(Raw data)
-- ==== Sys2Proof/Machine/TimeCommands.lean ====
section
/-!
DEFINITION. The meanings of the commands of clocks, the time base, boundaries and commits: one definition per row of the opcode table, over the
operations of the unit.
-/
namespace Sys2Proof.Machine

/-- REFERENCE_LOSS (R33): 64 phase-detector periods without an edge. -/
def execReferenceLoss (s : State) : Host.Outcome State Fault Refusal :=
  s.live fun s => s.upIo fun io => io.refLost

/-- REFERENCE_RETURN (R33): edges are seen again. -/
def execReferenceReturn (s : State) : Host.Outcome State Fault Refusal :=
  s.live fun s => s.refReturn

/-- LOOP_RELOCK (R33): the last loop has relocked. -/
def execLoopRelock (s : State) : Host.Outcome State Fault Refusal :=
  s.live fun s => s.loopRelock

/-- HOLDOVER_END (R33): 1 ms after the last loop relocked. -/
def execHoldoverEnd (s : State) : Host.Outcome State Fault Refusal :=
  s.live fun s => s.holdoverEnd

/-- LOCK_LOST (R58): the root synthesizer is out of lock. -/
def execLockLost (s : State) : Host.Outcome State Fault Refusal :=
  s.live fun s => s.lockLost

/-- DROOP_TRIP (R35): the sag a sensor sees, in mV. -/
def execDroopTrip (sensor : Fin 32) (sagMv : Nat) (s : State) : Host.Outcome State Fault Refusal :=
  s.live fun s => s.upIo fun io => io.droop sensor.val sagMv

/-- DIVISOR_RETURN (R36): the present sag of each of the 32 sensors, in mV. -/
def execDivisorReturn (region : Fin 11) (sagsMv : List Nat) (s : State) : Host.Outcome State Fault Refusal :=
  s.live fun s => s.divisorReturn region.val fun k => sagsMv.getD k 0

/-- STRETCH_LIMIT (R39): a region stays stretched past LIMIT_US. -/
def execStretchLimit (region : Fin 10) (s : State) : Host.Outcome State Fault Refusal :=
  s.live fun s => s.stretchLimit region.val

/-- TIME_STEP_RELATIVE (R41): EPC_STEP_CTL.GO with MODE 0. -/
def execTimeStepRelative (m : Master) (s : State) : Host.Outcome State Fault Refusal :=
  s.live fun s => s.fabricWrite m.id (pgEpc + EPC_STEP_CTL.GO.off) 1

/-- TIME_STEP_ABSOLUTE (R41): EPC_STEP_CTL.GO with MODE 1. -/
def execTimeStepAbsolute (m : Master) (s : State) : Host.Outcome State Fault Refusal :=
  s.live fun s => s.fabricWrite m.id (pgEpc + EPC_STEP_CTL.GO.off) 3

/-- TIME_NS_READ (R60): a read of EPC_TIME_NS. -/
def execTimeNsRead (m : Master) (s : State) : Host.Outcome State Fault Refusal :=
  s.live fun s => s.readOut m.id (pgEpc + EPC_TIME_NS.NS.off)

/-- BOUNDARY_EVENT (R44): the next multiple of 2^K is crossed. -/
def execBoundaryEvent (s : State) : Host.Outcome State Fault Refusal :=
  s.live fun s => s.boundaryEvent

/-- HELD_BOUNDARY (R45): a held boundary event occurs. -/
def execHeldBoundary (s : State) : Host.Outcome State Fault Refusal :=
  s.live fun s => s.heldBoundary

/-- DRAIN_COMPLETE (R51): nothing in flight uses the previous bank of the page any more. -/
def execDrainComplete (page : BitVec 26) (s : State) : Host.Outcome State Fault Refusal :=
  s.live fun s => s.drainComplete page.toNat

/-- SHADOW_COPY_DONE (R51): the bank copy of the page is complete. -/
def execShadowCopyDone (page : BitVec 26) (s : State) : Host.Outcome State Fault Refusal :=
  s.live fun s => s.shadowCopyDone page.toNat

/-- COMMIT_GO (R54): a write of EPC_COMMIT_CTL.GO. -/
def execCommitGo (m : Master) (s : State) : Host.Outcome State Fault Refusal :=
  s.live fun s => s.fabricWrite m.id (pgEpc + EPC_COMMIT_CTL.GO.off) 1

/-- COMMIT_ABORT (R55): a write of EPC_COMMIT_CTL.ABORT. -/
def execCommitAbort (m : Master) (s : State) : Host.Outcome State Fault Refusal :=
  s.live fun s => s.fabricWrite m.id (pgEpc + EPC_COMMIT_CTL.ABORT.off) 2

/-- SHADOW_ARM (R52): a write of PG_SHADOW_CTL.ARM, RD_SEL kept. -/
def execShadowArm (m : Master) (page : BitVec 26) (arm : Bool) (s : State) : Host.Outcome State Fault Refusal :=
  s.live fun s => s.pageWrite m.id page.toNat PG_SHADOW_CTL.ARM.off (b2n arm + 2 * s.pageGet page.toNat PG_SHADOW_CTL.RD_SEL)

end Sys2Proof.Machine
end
(End Raw data)
(Raw data)
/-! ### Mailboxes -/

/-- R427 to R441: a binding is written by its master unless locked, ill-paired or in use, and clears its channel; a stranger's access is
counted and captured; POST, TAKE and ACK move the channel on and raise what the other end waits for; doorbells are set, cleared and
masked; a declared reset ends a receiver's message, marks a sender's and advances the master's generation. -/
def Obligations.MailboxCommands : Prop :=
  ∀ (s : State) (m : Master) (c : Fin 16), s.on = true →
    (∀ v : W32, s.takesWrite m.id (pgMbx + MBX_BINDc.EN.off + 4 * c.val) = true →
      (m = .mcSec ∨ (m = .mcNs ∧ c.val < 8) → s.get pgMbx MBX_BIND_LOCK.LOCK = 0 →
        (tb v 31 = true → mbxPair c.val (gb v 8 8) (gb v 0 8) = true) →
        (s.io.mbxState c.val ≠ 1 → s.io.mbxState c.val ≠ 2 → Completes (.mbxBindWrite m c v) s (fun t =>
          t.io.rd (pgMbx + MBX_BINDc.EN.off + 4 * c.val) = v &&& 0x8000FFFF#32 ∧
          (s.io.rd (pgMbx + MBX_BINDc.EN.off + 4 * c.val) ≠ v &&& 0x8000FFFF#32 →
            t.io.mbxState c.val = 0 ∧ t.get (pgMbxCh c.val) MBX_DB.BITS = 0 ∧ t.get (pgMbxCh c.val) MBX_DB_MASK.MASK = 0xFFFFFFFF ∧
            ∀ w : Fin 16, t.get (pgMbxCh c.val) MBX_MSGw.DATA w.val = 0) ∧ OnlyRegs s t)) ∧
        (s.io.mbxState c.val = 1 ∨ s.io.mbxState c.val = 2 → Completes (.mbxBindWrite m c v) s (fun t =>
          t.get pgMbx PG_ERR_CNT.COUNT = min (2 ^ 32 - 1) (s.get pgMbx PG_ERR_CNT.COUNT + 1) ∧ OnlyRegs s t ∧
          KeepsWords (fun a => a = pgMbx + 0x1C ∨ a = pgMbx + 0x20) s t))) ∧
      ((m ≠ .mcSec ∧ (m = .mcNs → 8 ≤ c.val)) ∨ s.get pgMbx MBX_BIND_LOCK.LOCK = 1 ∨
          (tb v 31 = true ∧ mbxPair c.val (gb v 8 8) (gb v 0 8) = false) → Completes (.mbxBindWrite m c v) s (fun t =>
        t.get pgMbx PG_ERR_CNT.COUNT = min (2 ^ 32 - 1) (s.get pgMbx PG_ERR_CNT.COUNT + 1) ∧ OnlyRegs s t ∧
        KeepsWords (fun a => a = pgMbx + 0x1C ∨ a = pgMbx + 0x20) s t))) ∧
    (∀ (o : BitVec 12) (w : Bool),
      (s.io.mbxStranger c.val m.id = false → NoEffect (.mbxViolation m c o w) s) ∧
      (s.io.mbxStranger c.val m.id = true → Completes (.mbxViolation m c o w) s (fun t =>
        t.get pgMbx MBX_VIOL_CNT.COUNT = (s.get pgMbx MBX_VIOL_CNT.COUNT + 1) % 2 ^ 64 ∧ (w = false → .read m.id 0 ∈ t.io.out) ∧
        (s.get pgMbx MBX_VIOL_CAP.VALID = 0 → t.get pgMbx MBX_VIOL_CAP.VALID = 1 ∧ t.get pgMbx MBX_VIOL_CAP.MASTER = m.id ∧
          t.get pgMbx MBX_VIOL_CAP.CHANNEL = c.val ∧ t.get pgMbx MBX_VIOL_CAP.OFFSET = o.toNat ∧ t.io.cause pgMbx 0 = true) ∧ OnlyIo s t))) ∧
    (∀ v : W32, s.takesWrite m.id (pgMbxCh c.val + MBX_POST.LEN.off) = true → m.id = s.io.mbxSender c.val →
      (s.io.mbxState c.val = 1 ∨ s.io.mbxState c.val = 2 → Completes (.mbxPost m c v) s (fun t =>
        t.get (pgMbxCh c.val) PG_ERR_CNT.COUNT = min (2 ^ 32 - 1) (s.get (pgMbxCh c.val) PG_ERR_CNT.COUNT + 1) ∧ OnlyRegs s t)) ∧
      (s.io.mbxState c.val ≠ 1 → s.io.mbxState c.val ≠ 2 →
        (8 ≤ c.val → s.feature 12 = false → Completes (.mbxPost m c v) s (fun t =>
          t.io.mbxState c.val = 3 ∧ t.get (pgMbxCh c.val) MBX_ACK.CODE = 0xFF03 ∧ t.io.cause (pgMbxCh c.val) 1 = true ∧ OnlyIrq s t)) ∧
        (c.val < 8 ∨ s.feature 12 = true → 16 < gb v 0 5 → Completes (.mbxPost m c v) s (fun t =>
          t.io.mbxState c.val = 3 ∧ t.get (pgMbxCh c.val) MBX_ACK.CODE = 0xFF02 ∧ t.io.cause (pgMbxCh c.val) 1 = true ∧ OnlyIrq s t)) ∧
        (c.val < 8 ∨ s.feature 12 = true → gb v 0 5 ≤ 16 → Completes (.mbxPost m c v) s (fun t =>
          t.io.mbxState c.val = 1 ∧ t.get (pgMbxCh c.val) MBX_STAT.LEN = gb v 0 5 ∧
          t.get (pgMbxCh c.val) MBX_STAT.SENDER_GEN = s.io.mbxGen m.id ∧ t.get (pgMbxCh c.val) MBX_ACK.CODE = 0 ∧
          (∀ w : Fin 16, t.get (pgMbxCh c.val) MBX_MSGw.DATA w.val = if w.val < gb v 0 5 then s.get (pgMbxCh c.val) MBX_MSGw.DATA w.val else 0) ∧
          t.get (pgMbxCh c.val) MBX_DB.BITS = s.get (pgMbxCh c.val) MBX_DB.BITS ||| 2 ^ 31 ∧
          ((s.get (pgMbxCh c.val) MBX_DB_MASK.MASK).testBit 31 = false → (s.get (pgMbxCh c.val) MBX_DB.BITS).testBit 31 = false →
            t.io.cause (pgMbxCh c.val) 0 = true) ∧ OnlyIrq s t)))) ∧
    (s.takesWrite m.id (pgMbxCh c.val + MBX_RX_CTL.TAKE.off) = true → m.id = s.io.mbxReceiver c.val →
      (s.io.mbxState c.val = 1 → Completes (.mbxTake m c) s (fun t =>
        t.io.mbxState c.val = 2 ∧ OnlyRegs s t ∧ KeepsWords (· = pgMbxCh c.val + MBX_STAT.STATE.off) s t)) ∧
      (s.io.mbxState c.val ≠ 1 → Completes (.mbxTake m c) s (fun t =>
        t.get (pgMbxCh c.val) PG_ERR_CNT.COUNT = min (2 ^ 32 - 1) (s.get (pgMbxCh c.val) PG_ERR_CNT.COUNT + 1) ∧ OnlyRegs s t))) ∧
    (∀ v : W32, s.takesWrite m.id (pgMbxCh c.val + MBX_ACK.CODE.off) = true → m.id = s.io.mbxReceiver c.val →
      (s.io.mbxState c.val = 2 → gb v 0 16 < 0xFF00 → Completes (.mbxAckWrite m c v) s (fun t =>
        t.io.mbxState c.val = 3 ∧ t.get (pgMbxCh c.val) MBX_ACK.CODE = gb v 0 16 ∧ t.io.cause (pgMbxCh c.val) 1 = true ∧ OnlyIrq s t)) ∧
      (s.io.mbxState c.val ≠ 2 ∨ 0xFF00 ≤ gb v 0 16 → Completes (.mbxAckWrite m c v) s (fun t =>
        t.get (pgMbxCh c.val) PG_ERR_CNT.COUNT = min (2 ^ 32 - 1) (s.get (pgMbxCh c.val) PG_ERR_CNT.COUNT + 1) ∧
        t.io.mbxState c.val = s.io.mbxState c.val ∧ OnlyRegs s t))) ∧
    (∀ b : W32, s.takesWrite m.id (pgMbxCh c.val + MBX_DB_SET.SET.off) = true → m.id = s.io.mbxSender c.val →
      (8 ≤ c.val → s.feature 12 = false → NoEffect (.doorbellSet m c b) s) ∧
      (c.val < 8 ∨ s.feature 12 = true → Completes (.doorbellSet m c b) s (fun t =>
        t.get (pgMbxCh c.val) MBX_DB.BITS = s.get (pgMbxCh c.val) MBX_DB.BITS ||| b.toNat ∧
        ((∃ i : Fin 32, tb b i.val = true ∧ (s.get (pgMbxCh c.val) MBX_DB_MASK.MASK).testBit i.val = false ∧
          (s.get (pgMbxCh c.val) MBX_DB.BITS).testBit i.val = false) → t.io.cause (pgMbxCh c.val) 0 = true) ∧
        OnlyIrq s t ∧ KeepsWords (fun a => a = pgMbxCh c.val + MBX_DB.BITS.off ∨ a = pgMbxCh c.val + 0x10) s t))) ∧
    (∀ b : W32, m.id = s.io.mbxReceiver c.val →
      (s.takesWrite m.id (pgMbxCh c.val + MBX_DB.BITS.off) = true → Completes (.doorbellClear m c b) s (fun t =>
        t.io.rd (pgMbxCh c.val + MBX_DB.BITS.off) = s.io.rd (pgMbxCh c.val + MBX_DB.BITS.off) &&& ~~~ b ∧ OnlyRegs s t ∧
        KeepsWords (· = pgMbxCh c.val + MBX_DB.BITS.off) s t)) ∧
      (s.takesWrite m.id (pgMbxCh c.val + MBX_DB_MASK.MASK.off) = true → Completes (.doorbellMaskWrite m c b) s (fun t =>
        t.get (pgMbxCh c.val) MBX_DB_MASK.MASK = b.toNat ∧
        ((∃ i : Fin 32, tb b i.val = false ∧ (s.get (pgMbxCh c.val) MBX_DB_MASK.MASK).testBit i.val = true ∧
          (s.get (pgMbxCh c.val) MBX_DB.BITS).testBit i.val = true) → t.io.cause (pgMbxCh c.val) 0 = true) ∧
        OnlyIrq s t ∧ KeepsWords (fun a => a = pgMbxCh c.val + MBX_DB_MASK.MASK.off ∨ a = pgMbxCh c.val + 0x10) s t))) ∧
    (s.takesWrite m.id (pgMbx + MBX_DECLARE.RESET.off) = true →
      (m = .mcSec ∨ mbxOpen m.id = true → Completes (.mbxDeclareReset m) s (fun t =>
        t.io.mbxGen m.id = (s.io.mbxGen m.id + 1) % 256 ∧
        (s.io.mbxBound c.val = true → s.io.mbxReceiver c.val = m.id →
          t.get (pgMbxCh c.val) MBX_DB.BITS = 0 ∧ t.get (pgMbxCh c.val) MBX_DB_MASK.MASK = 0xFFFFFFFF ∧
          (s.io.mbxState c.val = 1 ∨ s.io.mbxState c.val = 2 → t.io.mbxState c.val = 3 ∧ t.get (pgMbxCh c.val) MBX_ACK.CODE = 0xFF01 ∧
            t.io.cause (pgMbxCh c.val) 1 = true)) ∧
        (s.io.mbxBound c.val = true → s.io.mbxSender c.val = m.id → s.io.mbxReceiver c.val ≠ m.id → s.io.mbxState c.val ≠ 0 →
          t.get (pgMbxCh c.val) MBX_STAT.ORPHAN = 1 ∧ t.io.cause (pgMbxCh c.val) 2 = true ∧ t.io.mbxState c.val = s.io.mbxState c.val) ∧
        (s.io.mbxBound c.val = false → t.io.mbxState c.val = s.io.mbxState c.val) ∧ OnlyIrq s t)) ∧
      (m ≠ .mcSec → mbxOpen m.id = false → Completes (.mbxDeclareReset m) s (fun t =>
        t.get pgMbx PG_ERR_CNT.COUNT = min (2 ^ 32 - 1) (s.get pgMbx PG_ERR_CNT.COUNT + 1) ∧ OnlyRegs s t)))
(End Raw data)
(Raw data)
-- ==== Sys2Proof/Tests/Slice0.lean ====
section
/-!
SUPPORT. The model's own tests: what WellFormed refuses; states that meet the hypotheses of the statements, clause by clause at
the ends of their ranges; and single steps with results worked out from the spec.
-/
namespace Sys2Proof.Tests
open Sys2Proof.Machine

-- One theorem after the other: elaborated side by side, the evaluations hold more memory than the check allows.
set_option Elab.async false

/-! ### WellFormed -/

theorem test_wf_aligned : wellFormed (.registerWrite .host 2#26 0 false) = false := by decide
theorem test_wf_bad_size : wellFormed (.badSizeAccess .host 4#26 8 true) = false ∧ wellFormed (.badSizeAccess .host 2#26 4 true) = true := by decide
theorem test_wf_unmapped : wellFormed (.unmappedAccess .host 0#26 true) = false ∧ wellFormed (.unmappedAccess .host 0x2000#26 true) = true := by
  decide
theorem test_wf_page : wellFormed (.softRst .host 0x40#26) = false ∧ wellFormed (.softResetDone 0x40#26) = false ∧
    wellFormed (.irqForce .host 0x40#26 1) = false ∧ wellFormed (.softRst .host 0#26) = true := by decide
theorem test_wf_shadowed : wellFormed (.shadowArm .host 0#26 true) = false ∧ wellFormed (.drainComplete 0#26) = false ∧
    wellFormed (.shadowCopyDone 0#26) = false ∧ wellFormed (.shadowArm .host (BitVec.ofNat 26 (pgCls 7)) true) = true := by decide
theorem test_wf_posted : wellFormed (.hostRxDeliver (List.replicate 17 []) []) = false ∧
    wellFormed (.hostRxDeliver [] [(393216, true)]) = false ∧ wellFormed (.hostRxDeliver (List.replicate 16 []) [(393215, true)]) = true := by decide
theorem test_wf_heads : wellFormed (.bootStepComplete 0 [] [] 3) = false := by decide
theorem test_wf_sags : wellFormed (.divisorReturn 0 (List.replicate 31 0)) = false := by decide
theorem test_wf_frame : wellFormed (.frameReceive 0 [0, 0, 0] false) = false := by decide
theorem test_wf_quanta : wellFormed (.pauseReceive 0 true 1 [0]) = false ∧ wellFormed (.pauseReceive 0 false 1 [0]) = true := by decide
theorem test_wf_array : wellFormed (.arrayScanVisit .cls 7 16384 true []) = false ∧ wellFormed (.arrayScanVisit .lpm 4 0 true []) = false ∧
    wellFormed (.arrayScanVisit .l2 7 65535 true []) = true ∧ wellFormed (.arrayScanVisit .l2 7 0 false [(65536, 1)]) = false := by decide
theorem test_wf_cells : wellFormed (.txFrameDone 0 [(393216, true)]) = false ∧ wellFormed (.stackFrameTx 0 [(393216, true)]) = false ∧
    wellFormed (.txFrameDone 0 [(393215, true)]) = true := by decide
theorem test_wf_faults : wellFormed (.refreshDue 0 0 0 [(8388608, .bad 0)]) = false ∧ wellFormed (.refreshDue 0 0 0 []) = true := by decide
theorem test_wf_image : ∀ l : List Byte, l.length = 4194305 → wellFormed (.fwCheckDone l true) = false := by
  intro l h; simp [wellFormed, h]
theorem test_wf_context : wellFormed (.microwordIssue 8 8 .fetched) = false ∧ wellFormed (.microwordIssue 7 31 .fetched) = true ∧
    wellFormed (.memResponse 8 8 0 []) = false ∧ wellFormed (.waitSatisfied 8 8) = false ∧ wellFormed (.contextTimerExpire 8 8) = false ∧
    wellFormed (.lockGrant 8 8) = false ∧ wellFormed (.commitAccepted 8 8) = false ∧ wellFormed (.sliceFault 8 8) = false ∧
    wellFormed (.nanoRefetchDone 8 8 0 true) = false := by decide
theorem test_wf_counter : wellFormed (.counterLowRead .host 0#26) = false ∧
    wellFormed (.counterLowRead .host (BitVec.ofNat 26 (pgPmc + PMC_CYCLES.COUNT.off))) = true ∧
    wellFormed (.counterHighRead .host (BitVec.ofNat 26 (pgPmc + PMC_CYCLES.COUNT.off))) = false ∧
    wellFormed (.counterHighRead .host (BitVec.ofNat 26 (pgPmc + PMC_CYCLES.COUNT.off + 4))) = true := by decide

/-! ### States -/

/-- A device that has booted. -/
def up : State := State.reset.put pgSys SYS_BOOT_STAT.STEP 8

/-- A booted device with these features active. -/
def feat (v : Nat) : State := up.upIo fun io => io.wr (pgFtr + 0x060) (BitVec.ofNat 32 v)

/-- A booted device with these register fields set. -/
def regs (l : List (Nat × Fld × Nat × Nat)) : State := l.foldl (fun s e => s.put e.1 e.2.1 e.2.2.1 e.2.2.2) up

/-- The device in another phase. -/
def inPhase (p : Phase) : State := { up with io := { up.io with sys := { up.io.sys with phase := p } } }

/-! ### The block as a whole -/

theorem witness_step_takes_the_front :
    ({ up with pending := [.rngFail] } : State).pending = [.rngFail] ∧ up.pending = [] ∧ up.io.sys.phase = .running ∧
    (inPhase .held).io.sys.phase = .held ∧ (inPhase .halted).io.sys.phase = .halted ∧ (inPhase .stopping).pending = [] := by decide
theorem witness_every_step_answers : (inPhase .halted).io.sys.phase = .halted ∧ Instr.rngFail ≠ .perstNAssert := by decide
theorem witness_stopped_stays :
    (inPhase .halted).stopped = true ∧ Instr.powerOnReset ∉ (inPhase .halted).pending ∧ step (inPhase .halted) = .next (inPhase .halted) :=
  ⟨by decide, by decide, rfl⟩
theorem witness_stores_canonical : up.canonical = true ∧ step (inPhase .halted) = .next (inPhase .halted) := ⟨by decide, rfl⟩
(End Raw data)
**How to complete this task**
Where in the entries does the word "mbxBindWrite" occur? Copy out each line that has it.

**Response box**
        (s.io.mbxState c.val ≠ 1 → s.io.mbxState c.val ≠ 2 → Completes (.mbxBindWrite m c v) s (fun t =>
        (s.io.mbxState c.val = 1 ∨ s.io.mbxState c.val = 2 → Completes (.mbxBindWrite m c v) s (fun t =>
          (tb v 31 = true ∧ mbxPair c.val (gb v 8 8) (gb v 0 8) = false) → Completes (.mbxBindWrite m c v) s (fun t =>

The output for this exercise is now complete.